- Power type: Steam
- Build date: 1859–1884
- Configuration:: ​
- • Whyte: 0-6-0
- • UIC: C n2
- Gauge: 1,435 mm (4 ft 8+1⁄2 in)
- Driver dia.: 1.42 m (4 ft 7+7⁄8 in)
- Wheelbase: 3.55 m (11 ft 7+3⁄4 in)
- Length: Type 23: 8.44 m (27 ft 8 in); Type 29: 8.56 m (28 ft 1 in); Type 45: 8.76 m (28 ft 9 in);
- Loco weight: Type 23: 33.3 t (73,400 lb); Type 29: 32.7 t (72,100 lb); Type 45: 36.6 t (80,700 lb);
- Fuel type: Coal
- Firebox:: ​
- • Type: Crampton
- • Grate area: Type 23: 1.35 m^{2} (14.5 sq ft); Type 29: 1.35 m^{2} (14.5 sq ft); Type 45: 1.63 m^{2} (17.5 sq ft);
- Boiler pressure: Type 23: 8–9 kg/cm^{2} (0.785–0.883 MPa; 114–128 psi); Type 29: 8–9 kg/cm^{2} (0.785–0.883 MPa; 114–128 psi); Type 45: 9–13 kg/cm^{2} (0.883–1.27 MPa; 128–185 psi);
- Heating surface: Type 23: 115 m^{2} (1,240 sq ft); Type 29: 127 m^{2} (1,370 sq ft); Type 45: 110 m^{2} (1,200 sq ft);
- Cylinders: Two, outside
- Cylinder size: 440 mm × 660 mm (17+5⁄16 in × 26 in)
- Valve gear: Stephenson
- Maximum speed: 50 km/h (31 mph)
- Operators: Chemins de fer de l'Est
- Numbers: 0.250–0.299 (Type 23); 0.300–0.349 (Type 29); 0.350–0.478 (Type 23); 0.479–0.500 (Type 45); 0.701–0.766 (Type 45);
- Nicknames: Bourbonnais

= Est 0.250 to 0.500 and 0.701 to 0.766 =

The Est 0.250 to 0.500 and 0.701 to 0.766 were 0-6-0 locomotives for freight traffic of the Chemins de fer de l'Est.
They were first put in service in 1859 and retired from service from 1892 until 1937.

==Construction history==
The first series of machines was built 1858-1862 by Schneider-Creusot for the Compagnie des chemins de fer des Ardennes, which later merged with the Chemins de fer de l'Est in 1863.
The series then received the numbers Est 0.300-0.350.

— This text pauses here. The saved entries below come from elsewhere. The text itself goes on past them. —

-- ==== Sys2Proof/Machine/Streams.lean ====
section
/-!
DEFINITION. The commands of stream ports (R286-R290, R299-R301), and the judging and delivery of input words (R287, R424, R478).
-/
namespace Sys2Proof
namespace Machine

/-- R512: what an event of a host port carries. -/
def hostAttr (host : Nat) (act : Option Nat) : PmcAttr := ⟨some (0x35 + host), some 1, act, none, none⟩

/-- STREAM_WRITE (R286): a TLP's words are appended whole within the credit, or the TLP is dropped and counted. -/
def State.streamWrite (s : State) (host port offset : Nat) (aligned : Bool) (words : List Word) : State :=
  match streamCfg s.img.cfg port with
  | none => (s.streamDrop port).pmc (102 + host) 0x141 1 (hostAttr host none)
  | some c =>
    if !aligned || c.output || !bit c.hosts host || decide (s.streamCredit port c < words.length) then (s.streamDrop port).pmc (102 + host) 0x141 1 (hostAttr host (some c.act))
    else (s.setStaging port (s.staging port ++ (words.zipIdx).map (fun p => (p.1, decide (offset = 0 && p.2 = 0))))).pmc (102 + host) 0x140 words.length (hostAttr host (some c.act))

/-- STREAM_WRITE. -/
def execStreamWrite (host port offset : Nat) (aligned : Bool) (words : List Word) (s : State) : Answer :=
  occurs (host < 2 && s.hostUp host && port < 4096 && offset < 2 ^ 16 && !words.isEmpty) s (s.streamWrite host port offset aligned words)

/-- R424-R426: the journal takes a word of an activity other than 0. -/
def State.journalWord (s : State) (n : Nat) (c : StreamCfg) (w : Word) : State := if c.act = 0 then s else s.journal 1 n c.act (leBytes 8 w.toNat)

/-- R26, R195: the quarter-port by which the next word of an input port goes down to its die, and whether it begins a link flit of 256 bytes; words share a
flit (DESIGN CHOICE; assumption log 139). A word for a package-wide domain takes the port of its granule, another one that of its stream port. -/
def State.wordPort (s : State) (n : Nat) (c : StreamCfg) : Option (Nat × Bool) :=
  if c.kind = 0 then some (4 * (c.dest / 64) + n % 4, (s.ring c.dest).pos % 256 = 0)
  else if c.kind = 1 then
    let off := c.farBase + (s.farRing n).fill * c.farSlot + (s.farRing n).pos
    let q := if s.fg (R.FMC_DOM_CFG (c.dest % 16)) F.FMC_DOM_CFG_kind = 0 then n % 4 else off / 256 % 4
    some (4 * ((s.domMap (c.dest % 16) off).1 / 3) + q, off % 256 = 0 || (s.farRing n).pos = 0)
  else none

/-- R190, R200: the die of the next word of an input port is in service and its hub link takes it. -/
def State.wordFalls (s : State) (n : Nat) (c : StreamCfg) : Bool := match s.wordPort n c with
  | some x => s.falls x.1 (b2n x.2)
  | none => true

/-- The next word of an input port goes down to its die. -/
def State.wordFall (s : State) (n : Nat) (c : StreamCfg) : State := match s.wordPort n c with
  | some x => s.fall x.1 (b2n x.2)
  | none => s

/-- R287: the destination of an input port has room for one word. -/
def State.destRoom (s : State) (n : Nat) (c : StreamCfg) : Bool :=
  s.wordFalls n c && (if c.kind = 0 then s.ringFree c.dest
  else if c.kind = 1 then decide (0 < s.farFree n c.farSlots) && ((s.farRing n).pos % 64 ≠ 0 || s.covers c.act 3 (c.dest % 16) 1)
  else if c.kind = 3 then decide ((tgetD s.host.sguIn n []).length < 41)
  else true)

/-- One word into an SRAM ring (R143). -/
def State.ringWord (s : State) (id : Nat) (w : Word) : State :=
  match ringCfg s.img.cfg id with
  | none => s
  | some r =>
    let x := s.ring id
    let t := s.sramWrite (id / 16) (r.base + x.fill * r.size + x.pos) (leBytes 8 w.toNat)
    if x.pos + 8 = r.size then t.ringFill id
    else { t with seq := { t.seq with ring := tset t.seq.ring id { x with pos := x.pos + 8 } } }

/-- One word into a far ring (R285), charged a far request for each 64 bytes; a completed slot adds 1 to the fill counter. -/
def State.farWord (s : State) (n : Nat) (c : StreamCfg) (w : Word) : State :=
  let x := s.farRing n
  let t := if x.pos % 64 = 0 then s.charge c.act 3 (c.dest % 16) 1 else s
  let u := (t.farWrite (c.dest % 16) (c.farBase + x.fill * c.farSlot + x.pos) (leBytes 8 w.toNat)).eruFlush c.act
  if x.pos + 8 = c.farSlot then
    ({ u with host := { u.host with farRing := tset u.host.farRing n { x with fill := (x.fill + 1) % c.farSlots, pos := 0 },
                                    farFree := tset u.host.farFree n (u.farFree n c.farSlots - 1) } }).cntBump c.farCore c.farCnt 1
  else { u with host := { u.host with farRing := tset u.host.farRing n { x with pos := x.pos + 8 } } }

/-- R284, R287: one word reaches its destination, and the journal. -/
def State.deliverWord (s : State) (n : Nat) (c : StreamCfg) (w : Word) : State :=
  let t := (s.journalWord n c w).wordFall n c
  if c.kind = 0 then t.ringWord c.dest w
  else if c.kind = 1 then t.farWord n c w
  else if c.kind = 3 then { t with host := { t.host with sguIn := tset t.host.sguIn n (tgetD t.host.sguIn n [] ++ [w]) } }
  else t

/-- Changes a channel. -/
def State.modChan (s : State) (c : Nat) (f : Chan → Chan) : State := { s with rind := { s.rind with chans := match tget s.rind.chans c with
  | some x => tset s.rind.chans c (f x)
  | none => s.rind.chans } }

/-- R478: what stands at the exit from staging of a port with a secure channel: words discarded in resync, or a complete record judged. None while a
record is not complete. -/
def State.judgeRecord (s : State) (n : Nat) (c : StreamCfg) (k : Chan) : Option State :=
  let l := s.staging n
  if k.resync then
    match l with
    | [] => none
    | (_, true) :: _ => some ((s.modChan c.channel (fun x => { x with resync := false })).count R.RIND_CNT_RESYNC)
    | (_, false) :: r => some (s.setStaging n r)
  else
    let head := bytesOf ((l.take 2).map (fun (p : Word × Bool) => p.1))
    let words := fieldAt head 4 4
    let no := fieldAt head 8 8
    let bad (drop : Nat) : State := ((s.setStaging n (l.drop drop)).count R.RIND_CNT_REC_BAD).modChan c.channel (fun x => { x with resync := true })
    if l.length < 2 then none
    else if words = 0 || 1024 < words then some (bad 2)
    else if l.length < words + 4 then none
    else
      let rec_ := bytesOf ((l.take (words + 4)).map (fun (p : Word × Bool) => p.1))
      if no < k.inNo then some ((s.setStaging n (l.drop (words + 4))).count R.RIND_CNT_REC_DUP)
      else match gcmOpen k.kin (k.sin ++ leBytes 8 no) (head ++ leBytes 2 n) (slice rec_ 16 (8 * words)) (slice rec_ (16 + 8 * words) 16) with
        | some pt =>
          if k.inNo < no || fieldAt head 0 2 ≠ c.channel then some (bad (words + 4))
          else some (((s.setStaging n (l.drop (words + 4))).setPlain n (s.plain n ++ wordsOf pt)).modChan c.channel (fun x => { x with inNo := x.inNo + 1 }))
        | none => some (bad (words + 4))

/-- R427: in a replay, the next journal entry delivers a word of its port as if it had just been accepted. -/
def State.deliverReplay (s : State) (n : Nat) (c : StreamCfg) : Option State := match s.kpu.replay with
  | some (e :: r) =>
    if e.kind = 1 && e.port = n && s.destRoom n c && !(c.act ≠ 0 && s.kpu.full) then
      match wordsOf e.body with
      | [] => none
      | w :: ws =>
        let left := if ws.isEmpty then r else { e with body := bytesOf ws } :: r
        some (State.deliverWord { s with kpu := { s.kpu with replay := some left } } n c w)
    else none
  | _ => none

/-- STREAM_WORD_DELIVER (R287, R424, R427, R478): one step of the words of a port: a word delivered, or a record judged; nothing moves during a snapshot pause,
or with the journal full; in a replay words come from the journal. -/
def State.deliver (s : State) (n : Nat) : Option State :=
  match streamCfg s.img.cfg n with
  | none => none
  | some c =>
    if c.output || s.inSnapshot then none
    else if s.fb R.KPU_STATUS F.KPU_STATUS_replaying then s.deliverReplay n c
    else
      let room := s.destRoom n c && !(c.act ≠ 0 && s.kpu.full)
      match s.plain n with
      | w :: r => if room then some ((s.setPlain n r).deliverWord n c w) else none
      | [] =>
        if c.channel = 0 then
          match s.staging n with
          | p :: r => if room then some ((s.setStaging n r).deliverWord n c p.1) else none
          | [] => none
        else match tget s.rind.chans c.channel with
          | some k => s.judgeRecord n c k
          | none => none

/-- STREAM_WORD_DELIVER. -/
def execStreamWordDeliver (port : Nat) (s : State) : Answer := occurs (s.deliver port).isSome s (State.streamNotify s ((s.deliver port).getD s))

/-- R288, R299: what a read of an output port returns: its words, all ones from the first empty position on; and the state without them. Words that waited for
room follow those taken, so that the count may rise again. -/
def State.streamRead (s : State) (host port : Nat) (aligned : Bool) (count : Nat) : List Word × State :=
  let ones : List Word := List.replicate count (BitVec.allOnes 64)
  match streamCfg s.img.cfg port with
  | none => (ones, s)
  | some c =>
    if !aligned || !c.output || !bit c.hosts host || !s.chanOpen c.channel then (ones, s)
    else
      let l := s.staging port
      let t := (s.setStaging port (l.drop count)).pmc (102 + host) 0x142 (min count l.length) (hostAttr host (some c.act))
      ((((l.take count).map (fun (p : Word × Bool) => p.1)) ++ ones).take count, State.streamNotify t (t.fillOut port))

/-- STREAM_READ (R288). -/
def execStreamRead (host port : Nat) (aligned : Bool) (count : Nat) (s : State) : Answer :=
  let r := s.streamRead host port aligned count
  occurs (host < 2 && s.hostUp host && port < 4096 && count ≠ 0) s (r.2.emit (.readData host r.1))

/-- STREAM_CLEAR_DROPPED (R301): either permitted host clears the dropped count. -/
def execStreamClearDropped (host port : Nat) (s : State) : Answer :=
  let ok := match streamCfg s.img.cfg port with
    | some c => bit c.hosts host
    | none => false
  occurs (host < 2 && port < 4096 && ok) s (s.fs (R.HP_STREAM_STATUS 0 port) F.HP_STREAM_STATUS_dropped 0)

/-- R300: the pending stream vectors of a host port whose interval ends first. -/
def State.modEnd (s : State) (host : Nat) : State :=
  let w := 1000 * s.fg (R.HP_MSIX_MOD host) F.HP_MSIX_MOD_interval
  let ks := (s.host.vecPending.map (fun (p : Nat × Nat) => p.1)).filter (fun k => k / 64 = host)
  let due (k : Nat) : Nat := tgetD s.host.modStart k 0 + w
  match ks.map due with
  | [] => s
  | d :: ds =>
    let t := s.runTo (ds.foldl min d)
    (ks.filter (fun k => decide (due k ≤ t.now))).foldl (fun (u : State) k =>
      let v := u.msixNow host (k % 64)
      { v with host := { v.host with vecPending := tdel v.host.vecPending k, modStart := tset v.host.modStart k v.now } }) t

/-- MSIX_MODERATION_END (R300). -/
def execMsixModerationEnd (host : Nat) (s : State) : Answer :=
  occurs (host < 2 && s.host.vecPending.any (fun p => p.1 / 64 = host)) s (s.modEnd host)

/-- R290: the staging FIFOs of an activity's ports are emptied, partly filled slots discarded, its destination rings shown empty. -/
def State.emptyStreams (s : State) (a : Nat) : State :=
  (recsOf s.img.cfg RT.stream).foldl (fun (t : State) r =>
    match streamCfg t.img.cfg r.id with
    | none => t
    | some c =>
      if c.act ≠ a then t
      else
        let u := (t.setStaging r.id []).setPlain r.id []
        let u : State := { u with host := { u.host with sguIn := tdel u.host.sguIn r.id } }
        if c.output then u
        else if c.kind = 0 then
          let x := u.ring c.dest
          { (u.fs (ringReg c.dest) F.RING_STATUS_used 0) with seq := { u.seq with ring := tset u.seq.ring c.dest { x with head := x.fill, pos := 0 }, slotFull := tdel u.seq.slotFull c.dest } }
        else if c.kind = 1 then
          { u with host := { u.host with farRing := tset u.host.farRing r.id { u.farRing r.id with pos := 0 }, farFree := tset u.host.farFree r.id c.farSlots } }
        else u) s

end Machine
end Sys2Proof
end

Already in 1859 the design had been adopted by the Chemins de fer de l'Est, which had the type built from 1859 to 1884 without significant changes by their own workshops as well as various other manufacturers as series Est 0.250-0299 and 0.350-0.478.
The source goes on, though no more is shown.